Caching Non 200 responses

Cloudfront documentation claims “If your custom origin server responds to a CloudFront request with any of the following status codes, CloudFront caches the code for five minutes and writes the results to the access logs.”

  • 204 No Content
  • 305 Use Proxy
  • 400 Bad Request
  • 403 Forbidden
  • 404 Not Found
  • 405 Method Not Allowed
  • 414 Request-URI Too Large
  • 500 Internal Service Error
  • 501 Not Implemented
  • 502 Bad Gateway
  • 503 Service Unavailable
  • 504 Gateway Time-out

5 minutes is not long enough. It should be possible to configure Cloudfront to honour cache-control headers I send it. The whole point of Cloudfront after all is to take the load off the origin.

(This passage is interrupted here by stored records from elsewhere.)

-- ==== Sys2Proof/Laws/Exec.lean ====
section
/-! SUPPORT. `exec` on each command is that command's meaning. -/

namespace Sys2Proof.Machine
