/-! ### put -/

@[simp] theorem Dev.put_mem (d : Dev) (a : Nat) (f : Fld) (v : Nat) : (d.put a f v).mem = d.mem := rfl
@[simp] theorem Dev.put_memErr (d : Dev) (a : Nat) (f : Fld) (v : Nat) : (d.put a f v).memErr = d.memErr := rfl
@[simp] theorem Dev.put_cores (d : Dev) (a : Nat) (f : Fld) (v : Nat) : (d.put a f v).cores = d.cores := rfl
@[simp] theorem Dev.put_caches (d : Dev) (a : Nat) (f : Fld) (v : Nat) : (d.put a f v).caches = d.caches := rfl
@[simp] theorem Dev.put_carve (d : Dev) (a : Nat) (f : Fld) (v : Nat) : (d.put a f v).carve = d.carve := rfl
@[simp] theorem Dev.put_locks (d : Dev) (a : Nat) (f : Fld) (v : Nat) : (d.put a f v).locks = d.locks := rfl
@[simp] theorem Dev.put_romHidden (d : Dev) (a : Nat) (f : Fld) (v : Nat) : (d.put a f v).romHidden = d.romHidden := rfl
@[simp] theorem Dev.put_lpOrder (d : Dev) (a : Nat) (f : Fld) (v : Nat) : (d.put a f v).lpOrder = d.lpOrder := rfl
@[simp] theorem Dev.put_asyncL (d : Dev) (a : Nat) (f : Fld) (v : Nat) : (d.put a f v).asyncL = d.asyncL := rfl
@[simp] theorem Dev.put_irqNew (d : Dev) (a : Nat) (f : Fld) (v : Nat) : (d.put a f v).irqNew = d.irqNew := rfl
@[simp] theorem Dev.put_irqPulse (d : Dev) (a : Nat) (f : Fld) (v : Nat) : (d.put a f v).irqPulse = d.irqPulse := rfl
@[simp] theorem Dev.put_chRaw (d : Dev) (a : Nat) (f : Fld) (v : Nat) : (d.put a f v).chRaw = d.chRaw := rfl
@[simp] theorem Dev.put_chPuls (d : Dev) (a : Nat) (f : Fld) (v : Nat) : (d.put a f v).chPuls = d.chPuls := rfl
@[simp] theorem Dev.put_hdlPend (d : Dev) (a : Nat) (f : Fld) (v : Nat) : (d.put a f v).hdlPend = d.hdlPend := rfl
@[simp] theorem Dev.put_hdlLast (d : Dev) (a : Nat) (f : Fld) (v : Nat) : (d.put a f v).hdlLast = d.hdlLast := rfl
@[simp] theorem Dev.put_hdlDone (d : Dev) (a : Nat) (f : Fld) (v : Nat) : (d.put a f v).hdlDone = d.hdlDone := rfl
@[simp] theorem Dev.put_chRose (d : Dev) (a : Nat) (f : Fld) (v : Nat) : (d.put a f v).chRose = d.chRose := rfl
@[simp] theorem Dev.put_gateOn (d : Dev) (a : Nat) (f : Fld) (v : Nat) : (d.put a f v).gateOn = d.gateOn := rfl
@[simp] theorem Dev.put_grpOn (d : Dev) (a : Nat) (f : Fld) (v : Nat) : (d.put a f v).grpOn = d.grpOn := rfl
@[simp] theorem Dev.put_grpOff (d : Dev) (a : Nat) (f : Fld) (v : Nat) : (d.put a f v).grpOff = d.grpOff := rfl
@[simp] theorem Dev.put_erlCyc (d : Dev) (a : Nat) (f : Fld) (v : Nat) : (d.put a f v).erlCyc = d.erlCyc := rfl
@[simp] theorem Dev.put_fltCyc (d : Dev) (a : Nat) (f : Fld) (v : Nat) : (d.put a f v).fltCyc = d.fltCyc := rfl
@[simp] theorem Dev.put_cellCnt (d : Dev) (a : Nat) (f : Fld) (v : Nat) : (d.put a f v).cellCnt = d.cellCnt := rfl
@[simp] theorem Dev.put_lutSwap (d : Dev) (a : Nat) (f : Fld) (v : Nat) : (d.put a f v).lutSwap = d.lutSwap := rfl
@[simp] theorem Dev.put_holdDue (d : Dev) (a : Nat) (f : Fld) (v : Nat) : (d.put a f v).holdDue = d.holdDue := rfl
@[simp] theorem Dev.put_parked (d : Dev) (a : Nat) (f : Fld) (v : Nat) : (d.put a f v).parked = d.parked := rfl
@[simp] theorem Dev.put_waiting (d : Dev) (a : Nat) (f : Fld) (v : Nat) : (d.put a f v).waiting = d.waiting := rfl
@[simp] theorem Dev.put_erlFifo (d : Dev) (a : Nat) (f : Fld) (v : Nat) : (d.put a f v).erlFifo = d.erlFifo := rfl
@[simp] theorem Dev.put_erlNext (d : Dev) (a : Nat) (f : Fld) (v : Nat) : (d.put a f v).erlNext = d.erlNext := rfl
@[simp] theorem Dev.put_tmr (d : Dev) (a : Nat) (f : Fld) (v : Nat) : (d.put a f v).tmr = d.tmr := rfl
@[simp] theorem Dev.put_aont (d : Dev) (a : Nat) (f : Fld) (v : Nat) : (d.put a f v).aont = d.aont := rfl
@[simp] theorem Dev.put_clk (d : Dev) (a : Nat) (f : Fld) (v : Nat) : (d.put a f v).clk = d.clk := rfl
@[simp] theorem Dev.put_pwr (d : Dev) (a : Nat) (f : Fld) (v : Nat) : (d.put a f v).pwr = d.pwr := rfl
@[simp] theorem Dev.put_sow (d : Dev) (a : Nat) (f : Fld) (v : Nat) : (d.put a f v).sow = d.sow := rfl
@[simp] theorem Dev.put_rdata (d : Dev) (a : Nat) (f : Fld) (v : Nat) : (d.put a f v).rdata = d.rdata := rfl
@[simp] theorem Dev.put_ccaHeld (d : Dev) (a : Nat) (f : Fld) (v : Nat) : (d.put a f v).ccaHeld = d.ccaHeld := rfl
@[simp] theorem Dev.put_padHold (d : Dev) (a : Nat) (f : Fld) (v : Nat) : (d.put a f v).padHold = d.padHold := rfl
@[simp] theorem Dev.put_txs (d : Dev) (a : Nat) (f : Fld) (v : Nat) : (d.put a f v).txs = d.txs := rfl
@[simp] theorem Dev.put_gates (d : Dev) (a : Nat) (f : Fld) (v : Nat) : (d.put a f v).gates = d.gates := rfl
@[simp] theorem Dev.put_profStaged (d : Dev) (a : Nat) (f : Fld) (v : Nat) : (d.put a f v).profStaged = d.profStaged := rfl
@[simp] theorem Dev.put_rx (d : Dev) (a : Nat) (f : Fld) (v : Nat) : (d.put a f v).rx = d.rx := rfl
@[simp] theorem Dev.put_antSel (d : Dev) (a : Nat) (f : Fld) (v : Nat) : (d.put a f v).antSel = d.antSel := rfl
@[simp] theorem Dev.put_calQ (d : Dev) (a : Nat) (f : Fld) (v : Nat) : (d.put a f v).calQ = d.calQ := rfl
@[simp] theorem Dev.put_calMeas (d : Dev) (a : Nat) (f : Fld) (v : Nat) : (d.put a f v).calMeas = d.calMeas := rfl
@[simp] theorem Dev.put_detRun (d : Dev) (a : Nat) (f : Fld) (v : Nat) : (d.put a f v).detRun = d.detRun := rfl
@[simp] theorem Dev.put_rcv (d : Dev) (a : Nat) (f : Fld) (v : Nat) : (d.put a f v).rcv = d.rcv := rfl
@[simp] theorem Dev.put_decQ (d : Dev) (a : Nat) (f : Fld) (v : Nat) : (d.put a f v).decQ = d.decQ := rfl
@[simp] theorem Dev.put_decBusy (d : Dev) (a : Nat) (f : Fld) (v : Nat) : (d.put a f v).decBusy = d.decBusy := rfl
@[simp] theorem Dev.put_decFreed (d : Dev) (a : Nat) (f : Fld) (v : Nat) : (d.put a f v).decFreed = d.decFreed := rfl
@[simp] theorem Dev.put_decLast (d : Dev) (a : Nat) (f : Fld) (v : Nat) : (d.put a f v).decLast = d.decLast := rfl
@[simp] theorem Dev.put_slots (d : Dev) (a : Nat) (f : Fld) (v : Nat) : (d.put a f v).slots = d.slots := rfl
@[simp] theorem Dev.put_slotSeq (d : Dev) (a : Nat) (f : Fld) (v : Nat) : (d.put a f v).slotSeq = d.slotSeq := rfl
@[simp] theorem Dev.put_ring (d : Dev) (a : Nat) (f : Fld) (v : Nat) : (d.put a f v).ring = d.ring := rfl
@[simp] theorem Dev.put_calSeen (d : Dev) (a : Nat) (f : Fld) (v : Nat) : (d.put a f v).calSeen = d.calSeen := rfl
@[simp] theorem Dev.put_fuse (d : Dev) (a : Nat) (f : Fld) (v : Nat) : (d.put a f v).fuse = d.fuse := rfl
@[simp] theorem Dev.put_fuseRead (d : Dev) (a : Nat) (f : Fld) (v : Nat) : (d.put a f v).fuseRead = d.fuseRead := rfl
@[simp] theorem Dev.put_fuseBad (d : Dev) (a : Nat) (f : Fld) (v : Nat) : (d.put a f v).fuseBad = d.fuseBad := rfl
@[simp] theorem Dev.put_blown (d : Dev) (a : Nat) (f : Fld) (v : Nat) : (d.put a f v).blown = d.blown := rfl
@[simp] theorem Dev.put_kslots (d : Dev) (a : Nat) (f : Fld) (v : Nat) : (d.put a f v).kslots = d.kslots := rfl
@[simp] theorem Dev.put_keyPend (d : Dev) (a : Nat) (f : Fld) (v : Nat) : (d.put a f v).keyPend = d.keyPend := rfl
@[simp] theorem Dev.put_k0Wait (d : Dev) (a : Nat) (f : Fld) (v : Nat) : (d.put a f v).k0Wait = d.k0Wait := rfl
@[simp] theorem Dev.put_bootKeyed (d : Dev) (a : Nat) (f : Fld) (v : Nat) : (d.put a f v).bootKeyed = d.bootKeyed := rfl
@[simp] theorem Dev.put_ctrLeft (d : Dev) (a : Nat) (f : Fld) (v : Nat) : (d.put a f v).ctrLeft = d.ctrLeft := rfl
@[simp] theorem Dev.put_ctrBad (d : Dev) (a : Nat) (f : Fld) (v : Nat) : (d.put a f v).ctrBad = d.ctrBad := rfl
@[simp] theorem Dev.put_flWeak (d : Dev) (a : Nat) (f : Fld) (v : Nat) : (d.put a f v).flWeak = d.flWeak := rfl
@[simp] theorem Dev.put_aesJobs (d : Dev) (a : Nat) (f : Fld) (v : Nat) : (d.put a f v).aesJobs = d.aesJobs := rfl
@[simp] theorem Dev.put_aesSeq (d : Dev) (a : Nat) (f : Fld) (v : Nat) : (d.put a f v).aesSeq = d.aesSeq := rfl
@[simp] theorem Dev.put_aesLast (d : Dev) (a : Nat) (f : Fld) (v : Nat) : (d.put a f v).aesLast = d.aesLast := rfl
@[simp] theorem Dev.put_shaCtx (d : Dev) (a : Nat) (f : Fld) (v : Nat) : (d.put a f v).shaCtx = d.shaCtx := rfl
@[simp] theorem Dev.put_cht (d : Dev) (a : Nat) (f : Fld) (v : Nat) : (d.put a f v).cht = d.cht := rfl
@[simp] theorem Dev.put_descs (d : Dev) (a : Nat) (f : Fld) (v : Nat) : (d.put a f v).descs = d.descs := rfl
@[simp] theorem Dev.put_descSeq (d : Dev) (a : Nat) (f : Fld) (v : Nat) : (d.put a f v).descSeq = d.descSeq := rfl
@[simp] theorem Dev.put_comps (d : Dev) (a : Nat) (f : Fld) (v : Nat) : (d.put a f v).comps = d.comps := rfl
@[simp] theorem Dev.put_vq (d : Dev) (a : Nat) (f : Fld) (v : Nat) : (d.put a f v).vq = d.vq := rfl
@[simp] theorem Dev.put_qpool (d : Dev) (a : Nat) (f : Fld) (v : Nat) : (d.put a f v).qpool = d.qpool := rfl
@[simp] theorem Dev.put_queues (d : Dev) (a : Nat) (f : Fld) (v : Nat) : (d.put a f v).queues = d.queues := rfl
@[simp] theorem Dev.put_deferred (d : Dev) (a : Nat) (f : Fld) (v : Nat) : (d.put a f v).deferred = d.deferred := rfl
@[simp] theorem Dev.put_bound (d : Dev) (a : Nat) (f : Fld) (v : Nat) : (d.put a f v).bound = d.bound := rfl
@[simp] theorem Dev.put_awaits (d : Dev) (a : Nat) (f : Fld) (v : Nat) : (d.put a f v).awaits = d.awaits := rfl
@[simp] theorem Dev.put_frames (d : Dev) (a : Nat) (f : Fld) (v : Nat) : (d.put a f v).frames = d.frames := rfl
@[simp] theorem Dev.put_lateU (d : Dev) (a : Nat) (f : Fld) (v : Nat) : (d.put a f v).lateU = d.lateU := rfl
@[simp] theorem Dev.put_winSeen (d : Dev) (a : Nat) (f : Fld) (v : Nat) : (d.put a f v).winSeen = d.winSeen := rfl
@[simp] theorem Dev.put_winWait (d : Dev) (a : Nat) (f : Fld) (v : Nat) : (d.put a f v).winWait = d.winWait := rfl
@[simp] theorem Dev.put_lostEvt (d : Dev) (a : Nat) (f : Fld) (v : Nat) : (d.put a f v).lostEvt = d.lostEvt := rfl
@[simp] theorem Dev.put_linkSeq (d : Dev) (a : Nat) (f : Fld) (v : Nat) : (d.put a f v).linkSeq = d.linkSeq := rfl
@[simp] theorem Dev.put_relayHeld (d : Dev) (a : Nat) (f : Fld) (v : Nat) : (d.put a f v).relayHeld = d.relayHeld := rfl
@[simp] theorem Dev.put_cache (d : Dev) (a : Nat) (f : Fld) (v : Nat) : (d.put a f v).cache = d.cache := rfl
@[simp] theorem Dev.put_fld (d : Dev) (a : Nat) (f : Fld) (v : Nat) : (d.put a f v).fld = d.fld := rfl
@[simp] theorem Dev.put_wins (d : Dev) (a : Nat) (f : Fld) (v : Nat) : (d.put a f v).wins = d.wins := rfl
@[simp] theorem Dev.put_banks (d : Dev) (a : Nat) (f : Fld) (v : Nat) : (d.put a f v).banks = d.banks := rfl
@[simp] theorem Dev.put_flErr (d : Dev) (a : Nat) (f : Fld) (v : Nat) : (d.put a f v).flErr = d.flErr := rfl
@[simp] theorem Dev.put_flFlag (d : Dev) (a : Nat) (f : Fld) (v : Nat) : (d.put a f v).flFlag = d.flFlag := rfl
@[simp] theorem Dev.put_flRow (d : Dev) (a : Nat) (f : Fld) (v : Nat) : (d.put a f v).flRow = d.flRow := rfl
@[simp] theorem Dev.put_lgr (d : Dev) (a : Nat) (f : Fld) (v : Nat) : (d.put a f v).lgr = d.lgr := rfl
@[simp] theorem Dev.put_dir (d : Dev) (a : Nat) (f : Fld) (v : Nat) : (d.put a f v).dir = d.dir := rfl
@[simp] theorem Dev.put_svc (d : Dev) (a : Nat) (f : Fld) (v : Nat) : (d.put a f v).svc = d.svc := rfl
@[simp] theorem Dev.put_cal (d : Dev) (a : Nat) (f : Fld) (v : Nat) : (d.put a f v).cal = d.cal := rfl
@[simp] theorem Dev.put_nfc (d : Dev) (a : Nat) (f : Fld) (v : Nat) : (d.put a f v).nfc = d.nfc := rfl
@[simp] theorem Dev.put_i2c (d : Dev) (a : Nat) (f : Fld) (v : Nat) : (d.put a f v).i2c = d.i2c := rfl
@[simp] theorem Dev.put_spi (d : Dev) (a : Nat) (f : Fld) (v : Nat) : (d.put a f v).spi = d.spi := rfl
@[simp] theorem Dev.put_uart (d : Dev) (a : Nat) (f : Fld) (v : Nat) : (d.put a f v).uart = d.uart := rfl
@[simp] theorem Dev.put_host (d : Dev) (a : Nat) (f : Fld) (v : Nat) : (d.put a f v).host = d.host := rfl
@[simp] theorem Dev.put_freeCtr (d : Dev) (a : Nat) (f : Fld) (v : Nat) : (d.put a f v).freeCtr = d.freeCtr := rfl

Worse it doesn’t appear Cloudfront even honours the 5 minutes for various 400 requests I have just tested.

Verbosity

Cloudfront stuffs a load of unnecessary information in the response headers, e.g.
X-Cache: Hit from cloudfront
X-Amz-Cf-Id: eLe2RUVe3An_sGU9fJC83_BFZ2HCZh2Pfk8bXd4AErkCcTFFH7ga4A==
Via: 1.0 a51e82ee73758b3d189f044e592793b7.cloudfront.net (CloudFront), 1.0 rrba-ip-pcache-6 (NetCache NetApp/6.1.1D8), 1.1 wbs-ip-ccache-2 (NetCache NetApp/6.1.1D8)

Client IP

Cloudfront does not pass the Client IP address to the origin.

Cloudfront logging

Cloudfront log format does not include original CNAME requested.

#Version: 1.0
#Fields: date time x-edge-location sc-bytes c-ip cs-method cs(Host)
cs-uri-stem sc-status cs(Referer) cs(User-Agent) cs-uri-query
2012-06-25      13:44:21        LHR5    6184    41.215.233.146  GET d2o181sy3p9pq1.cloudfront.net /NexTUmvuchVSXe7Y3ThHidh9lGcj.jpg?w=225&g=1&m=1 200     -
Mozilla/5.0%20(Windows%20NT%206.1)%20AppleWebKit/536.5%20(KHTML,%20like%20Gecko)%20Chrome/19.0.1084.56%20Safari/536.5       w=225&g=1&m=1
2012-06-25      13:08:45        LHR5    7375    41.215.233.146  GET d2o181sy3p9pq1.cloudfront.net   /NexTUmvuchVSXe7Y3ThHidh9lGcj.jpg?w=225 200 -
Mozilla/5.0%20(Windows%20NT%206.1)%20AppleWebKit/536.5%20(KHTML,%20like%20Gecko)%20Chrome/19.0.1084.56%20Safari/536.5       w=225

I can’t tell looking at the log file whether http or https either. Nor can I see how long CloudFront took to process the request.

Other issues

These have been reported by other people and if the issues still exist it would be great if they were fixed.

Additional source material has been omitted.